Immunoprecipitation and Immunoblots

Cells were lysed directly on the plate with TNE buffer (50 mm Tris, pH 8.0, 1% Nonidet P-40, 2 mm EDTA) supplemented with protease and phosphatase inhibitors as described (37). Immunoprecipitation was accomplished by incubating 400 μg of total cell lysates with a protein-specific antibody for 45 min at 4 °C. To collect immune complexes, Pansorbin (Calbiochem, EMD Millipore) was added for an additional 45 min. Unbound proteins were washed away, and the precipitated protein was loaded for 8% SDS-PAGE. Immunoblots were performed as outlined elsewhere (37). The following antibodies were used for immunoprecipitation: Cas (sc-860, Santa Cruz Biotechnology, Santa Cruz, CA), paxillin (610272, BD Biosciences), and FAK (sc-558, Santa Cruz Biotechnology). Phosphospecific antibodies against FAK (Tyr(P)-397 (3483) and Tyr(P)-576/577 (3281)) and antibodies recognizing phospho-extracellular signal-regulated kinase (ERK) (mAb E10) were from Cell Signaling Technology (Danvers, MA). The following antibodies were used for reprobing the membrane: Cas (sc-860 (Santa Cruz Technology, Santa Cruz, CA)), paxillin (610272, BD Biosciences), FAK (610088, BD Biosciences), and ERK (06-182, Millipore, Burlington, Ontario, Canada). Rabbit antibodies directed against Pyk2, PTP-PEST, and Csk were described elsewhere (12, 38).
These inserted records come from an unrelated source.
-- ==== Sys2Proof/Decode.lean ====
section
/-! DEFINITION. Decoding and encoding of instruction words (02 R35 to R50): total on any word, rejecting by name. -/

namespace Sys2Proof

/-- Why a word decodes to no instruction (R39); each raises ILLEGAL_INSN. -/
inductive DecodeError where
  /-- Bits 1:0 are not 0b11. -/
  | lowBits
  /-- The major opcode is reserved in 02 Table 2. -/
  | reservedMajor
  /-- The selection is not listed, or a fixed or register field of it is broken. -/
  | unlisted
  /-- A fixed field is non-zero. -/
  | fixedField
  /-- A register field breaks its rule (R37, R45). -/
  | registerField
  deriving DecidableEq, Repr

/-! ### The fields of a word (02 Table 1) -/

/-- Bits 6:0, the opcode byte. -/
def fOp (w : Insn) : BitVec 7 := w.extractLsb' 0 7
/-- Bits 11:7. -/
def fRd (w : Insn) : BitVec 5 := w.extractLsb' 7 5
/-- Bits 14:12. -/
def fF3 (w : Insn) : BitVec 3 := w.extractLsb' 12 3
/-- Bits 19:15. -/
def fRs1 (w : Insn) : BitVec 5 := w.extractLsb' 15 5
/-- Bits 24:20. -/
def fRs2 (w : Insn) : BitVec 5 := w.extractLsb' 20 5
/-- Bits 31:25. -/
def fF7 (w : Insn) : BitVec 7 := w.extractLsb' 25 7
/-- Bits 31:20, the I immediate. -/
def fI (w : Insn) : BitVec 12 := fF7 w ++ fRs2 w
/-- Bits 31:12, the U immediate. -/
def fU (w : Insn) : BitVec 20 := fF7 w ++ fRs2 w ++ fRs1 w ++ fF3 w
/-- The CS immediate: bits 31:25 and 11:7. -/
def fS (w : Insn) : BitVec 12 := fF7 w ++ fRd w
/-- Bits 31:26. -/
def fHi6 (w : Insn) : BitVec 6 := (fF7 w).extractLsb' 1 6
/-- Bits 25:20, a shift amount. -/
def fSh (w : Insn) : BitVec 6 := (fF7 w).extractLsb' 0 1 ++ fRs2 w
/-- Bit 25. -/
def fBit25 (w : Insn) : BitVec 1 := (fF7 w).extractLsb' 0 1
/-- Bits 31:27, within funct7. -/
def fF7Hi5 (w : Insn) : BitVec 5 := (fF7 w).extractLsb' 2 5
/-- Bits 31:28, within funct7. -/
def fF7Hi4 (w : Insn) : BitVec 4 := (fF7 w).extractLsb' 3 4
/-- Bits 26:25, within funct7. -/
def fF7Lo (w : Insn) : BitVec 2 := (fF7 w).extractLsb' 0 2
/-- Bits 26:25, the axis of the capability instructions. -/
def fAxis (w : Insn) : BitVec 2 := (fF7 w).extractLsb' 0 2
/-- Bits 27:25, the count of MSEND less 1. -/
def fN (w : Insn) : BitVec 3 := (fF7 w).extractLsb' 0 3
/-- Bit 19: M of the CL and CS forms, and bit 4 of a capability field. -/
def fRs1Hi (w : Insn) : BitVec 1 := (fRs1 w).extractLsb' 4 1
/-- Bit 24, bit 4 of a capability field. -/
def fRs2Hi (w : Insn) : BitVec 1 := (fRs2 w).extractLsb' 4 1
/-- Bit 11, bit 4 of a capability field. -/
def fRdHi (w : Insn) : BitVec 1 := (fRd w).extractLsb' 4 1
/-- The capability index in bits 18:15 (R37). -/
def fCRs1 (w : Insn) : CReg := (fRs1 w).extractLsb' 0 4
/-- The capability index in bits 23:20 (R37). -/
def fCRs2 (w : Insn) : CReg := (fRs2 w).extractLsb' 0 4
/-- The capability index in bits 10:7 (R37). -/
def fCRd (w : Insn) : CReg := (fRd w).extractLsb' 0 4
/-- Bits 19:18, fixed zero beside a predicate index. -/
def fRs1P (w : Insn) : BitVec 2 := (fRs1 w).extractLsb' 3 2
/-- Bits 24:23, fixed zero beside a predicate index. -/
def fRs2P (w : Insn) : BitVec 2 := (fRs2 w).extractLsb' 3 2
/-- Bits 11:10, fixed zero beside a predicate index. -/
def fRdP (w : Insn) : BitVec 2 := (fRd w).extractLsb' 3 2
/-- The predicate index in bits 17:15. -/
def fPRs1 (w : Insn) : PReg := (fRs1 w).extractLsb' 0 3
/-- The predicate index in bits 22:20. -/
def fPRs2 (w : Insn) : PReg := (fRs2 w).extractLsb' 0 3
/-- The predicate index in bits 9:7. -/
def fPRd (w : Insn) : PReg := (fRd w).extractLsb' 0 3
/-- Bits 31:28, op4 of the V form and kind of the VM form. -/
def fOp4 (w : Insn) : BitVec 4 := (fF7 w).extractLsb' 3 4
/-- Bits 27:25, pg. -/
def fPg (w : Insn) : PReg := (fF7 w).extractLsb' 0 3
/-- Bits 28:25 of the K form: ord and the fixed zeros. -/
def fOrd (w : Insn) : BitVec 4 := (fF7 w).extractLsb' 0 4
/-- Bits 31:29, the scope of the K form. -/
def fScope (w : Insn) : BitVec 3 := (fF7 w).extractLsb' 4 3
/-- Bits 17:15, the scope of the M form. -/
def fMScope (w : Insn) : BitVec 3 := (fRs1 w).extractLsb' 0 3
/-- Bits 26:24, pred. -/
def fPred (w : Insn) : BitVec 3 := (fF7 w).extractLsb' 0 2 ++ (fRs2 w).extractLsb' 4 1
/-- Bits 22:20, succ. -/
def fSucc (w : Insn) : BitVec 3 := (fRs2 w).extractLsb' 0 3
/-- The fixed zeros of the M form: bits 31:27, 23 and 19:18. -/
def fMz (w : Insn) : BitVec 8 := (fF7 w).extractLsb' 2 5 ++ (fRs2 w).extractLsb' 3 1 ++ (fRs1 w).extractLsb' 3 2
/-- Bits 14:13, fixed 01 in AMO. -/
def fF3Hi (w : Insn) : BitVec 2 := (fF3 w).extractLsb' 1 2
/-- Bit 12: a 64-bit atomic. -/
def fWide (w : Insn) : Bool := (fF3 w).extractLsb' 0 1 == 1#1
/-- Bits 31:27 of the F form. -/
def fFa (w : Insn) : BitVec 5 := (fF7 w).extractLsb' 2 5
/-- Bits 26:22 of the F form. -/
def fFb (w : Insn) : BitVec 5 := (fF7 w).extractLsb' 0 2 ++ (fRs2 w).extractLsb' 2 3
/-- Bits 21:20 of the F form, fixed zero. -/
def fFz (w : Insn) : BitVec 2 := (fRs2 w).extractLsb' 0 2
/-- Bits 19:17 of the F form. -/
def fRm (w : Insn) : BitVec 3 := (fRs1 w).extractLsb' 2 3
/-- Bits 16:15 of the F form. -/
def fSat (w : Insn) : BitVec 2 := (fRs1 w).extractLsb' 0 2
/-- The branch offset, imm[12:2] (R42, R139). -/
def fB (w : Insn) : BitVec 11 :=
  (fF7 w).extractLsb' 6 1 ++ (fRd w).extractLsb' 0 1 ++ (fF7 w).extractLsb' 0 6 ++ (fRd w).extractLsb' 2 3
/-- Bit 8, imm[1] of a branch, fixed zero (R42). -/
def fBz (w : Insn) : BitVec 1 := (fRd w).extractLsb' 1 1
/-- The JAL offset, imm[20:2] (R42, R140). -/
def fJ (w : Insn) : BitVec 19 :=
  (fF7 w).extractLsb' 6 1 ++ (fRs1 w ++ fF3 w) ++ (fRs2 w).extractLsb' 0 1 ++
    ((fF7 w).extractLsb' 0 6 ++ (fRs2 w).extractLsb' 2 3)
/-- Bit 21, imm[1] of a JAL, fixed zero (R42). -/
def fJz (w : Insn) : BitVec 1 := (fRs2 w).extractLsb' 1 1

/-- Bits 31:27, funct5 of the X and AM forms. -/
def xF5 (w : Insn) : BitVec 5 := w.extractLsb' 27 5
/-- Bit 26, the count mode. -/
def xMb (w : Insn) : BitVec 1 := w.extractLsb' 26 1
/-- The count mode of an engine command: true counts commands (.c). -/
def xM (w : Insn) : Bool := xMb w == 1#1
/-- Bits 25:23. -/
def xSub (w : Insn) : BitVec 3 := w.extractLsb' 23 3
/-- Bits 22:19. -/
def xCe (w : Insn) : CReg := w.extractLsb' 19 4
/-- Bits 18:15. -/
def xCk (w : Insn) : CReg := w.extractLsb' 15 4
/-- Bits 14:11. -/
def xCb (w : Insn) : CReg := w.extractLsb' 11 4
/-- Bits 10:7. -/
def xCd (w : Insn) : CReg := w.extractLsb' 7 4
/-- Bits 25:24, fixed zero where an x register stands in the X form (R46). -/
def xSubHi (w : Insn) : BitVec 2 := (xSub w).extractLsb' 1 2
/-- Bits 23:19, an x register of the X form (R46). -/
def xX (w : Insn) : XReg := (xSub w).extractLsb' 0 1 ++ xCe w
/-- cd[3], fixed zero in SBIND and SFREE. -/
def xCdHi (w : Insn) : BitVec 1 := (xCd w).extractLsb' 3 1
/-- cd[2:0]: the stream register less 24. -/
def xV (w : Insn) : BitVec 3 := (xCd w).extractLsb' 0 3

/-! ### Packing a word -/

/-- The A cut of a word, which every form but X refines. -/
def packA (f7 : BitVec 7) (rs2 rs1 : BitVec 5) (f3 : BitVec 3) (rd : BitVec 5) (op : BitVec 7) : Insn :=
  f7 ++ rs2 ++ rs1 ++ f3 ++ rd ++ op
/-- The I form. -/
def packI (imm : BitVec 12) (rs1 : BitVec 5) (f3 : BitVec 3) (rd : BitVec 5) (op : BitVec 7) : Insn :=
  packA (imm.extractLsb' 5 7) (imm.extractLsb' 0 5) rs1 f3 rd op
/-- The U form. -/
def packU (imm : BitVec 20) (rd : BitVec 5) (op : BitVec 7) : Insn :=
  packA (imm.extractLsb' 13 7) (imm.extractLsb' 8 5) (imm.extractLsb' 3 5) (imm.extractLsb' 0 3) rd op
/-- The CS form of a STORE. -/
def packS (imm : BitVec 12) (rs2 rs1 : BitVec 5) (f3 : BitVec 3) : Insn :=
  packA (imm.extractLsb' 5 7) rs2 rs1 f3 (imm.extractLsb' 0 5) 0x23#7
/-- The B form; `imm` is imm[12:2]. -/
def packB (imm : BitVec 11) (rs2 rs1 : BitVec 5) (f3 : BitVec 3) : Insn :=
  packA (imm.extractLsb' 10 1 ++ imm.extractLsb' 3 6) rs2 rs1 f3
    (imm.extractLsb' 0 3 ++ 0#1 ++ imm.extractLsb' 9 1) 0x63#7
/-- The J form; `imm` is imm[20:2]. -/
def packJ (imm : BitVec 19) (rd : BitVec 5) : Insn :=
  packA (imm.extractLsb' 18 1 ++ imm.extractLsb' 3 6)
    (imm.extractLsb' 0 3 ++ 0#1 ++ imm.extractLsb' 9 1)
    (imm.extractLsb' 13 5) (imm.extractLsb' 10 3) rd 0x6F#7
/-- The X form. -/
def packX (f5 : BitVec 5) (m : BitVec 1) (sub : BitVec 3) (ce ck cb cd : BitVec 4) : Insn :=
  f5 ++ m ++ sub ++ ce ++ ck ++ cb ++ cd ++ 0x5B#7
/-- The F form of FMT. -/
def packF (fa fb : BitVec 5) (rm : BitVec 3) (sat : BitVec 2) (fd : BitVec 5) : Insn :=
  packA (fa ++ fb.extractLsb' 3 2) (fb.extractLsb' 0 3 ++ 0#2) (rm ++ sat) 7#3 fd 0x7B#7
/-- A capability index as a 5-bit field (R37). -/
def cField (c : CReg) : BitVec 5 := 0#1 ++ c

/-! ### Selections -/

/-- The scope a code names (R45), or the refusal of a reserved code. -/
def withScope (c : BitVec 3) (k : Scope → Instr) : Except DecodeError Instr :=
  if c = 0 then .ok (k .core) else if c = 1 then .ok (k .clus) else if c = 2 then .ok (k .die)
  else if c = 3 then .ok (k .pkg) else if c = 4 then .ok (k .sys) else .error .unlisted

/-- The integer element type of a V-form word (R48): every code is assigned. -/
def intEt (w : Insn) : IntEt :=
  if fF3 w = 0 then .s8 else if fF3 w = 1 then .s16 else if fF3 w = 2 then .s32 else if fF3 w = 3 then .s64
  else if fF3 w = 4 then .z8 else if fF3 w = 5 then .z16 else if fF3 w = 6 then .z32 else .z64

/-- The floating element type of a V-form word (R48), or the refusal of codes 101 to 111. -/
def withFp (w : Insn) (k : FpEt → Insn → Except DecodeError Instr) : Except DecodeError Instr :=
  if fF3 w = 0 then k .bf16 w else if fF3 w = 1 then k .f16 w else if fF3 w = 2 then k .f32 w
  else if fF3 w = 3 then k .e4m3 w else if fF3 w = 4 then k .e5m2 w else .error .unlisted

/-- The element width of a VM-form word (R50), or the refusal of codes 100 to 111. -/
def withEw (w : Insn) (k : Ew → Insn → Except DecodeError Instr) : Except DecodeError Instr :=
  if fF3 w = 0 then k .z8 w else if fF3 w = 1 then k .z16 w else if fF3 w = 2 then k .z32 w
  else if fF3 w = 3 then k .z64 w else .error .unlisted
To evaluate VEGF-induced signals, endothelial cells were deprived of serum and endothelial growth supplement for 2–4 h. They were then stimulated with VEGF (50 ng/ml) for the indicated periods of time, and total cell lysates were probed by immunoblotting with antibodies recognizing phospho-ERK.

Statistical Analyses

t test analyses were performed using GraphPad version 5.00 for Mac (GraphPad Software, San Diego, CA).

RESULTS

PTP-PEST Is Not Required for Endothelial Cell Proliferation and Differentiation in Vitro

The midgestation embryonic lethality previously observed in a constitutive PTP-PEST-deficient mouse prevented establishing primary cultures of PTP-PEST-deficient endothelial cells to address the possible role of PTP-PEST in endothelial cells (13). To resolve this issue, we bred mice carrying a conditional allele of the PTP-PEST-encoding gene (Ptpn12^fl/fl) with mice expressing an estrogen-responsive Cre (Cre-ERT2), under the control of the ubiquitin C (UBC) promoter (Fig. 1A) (34). In the absence of tamoxifen, Cre-ERT2 is cytosolic and not functional. However, when mice are fed tamoxifen, Cre-ERT2 translocates to the nucleus where it can mediate deletion of the conditional allele. This enables deletion of the Ptpn12 gene in adult mouse tissues.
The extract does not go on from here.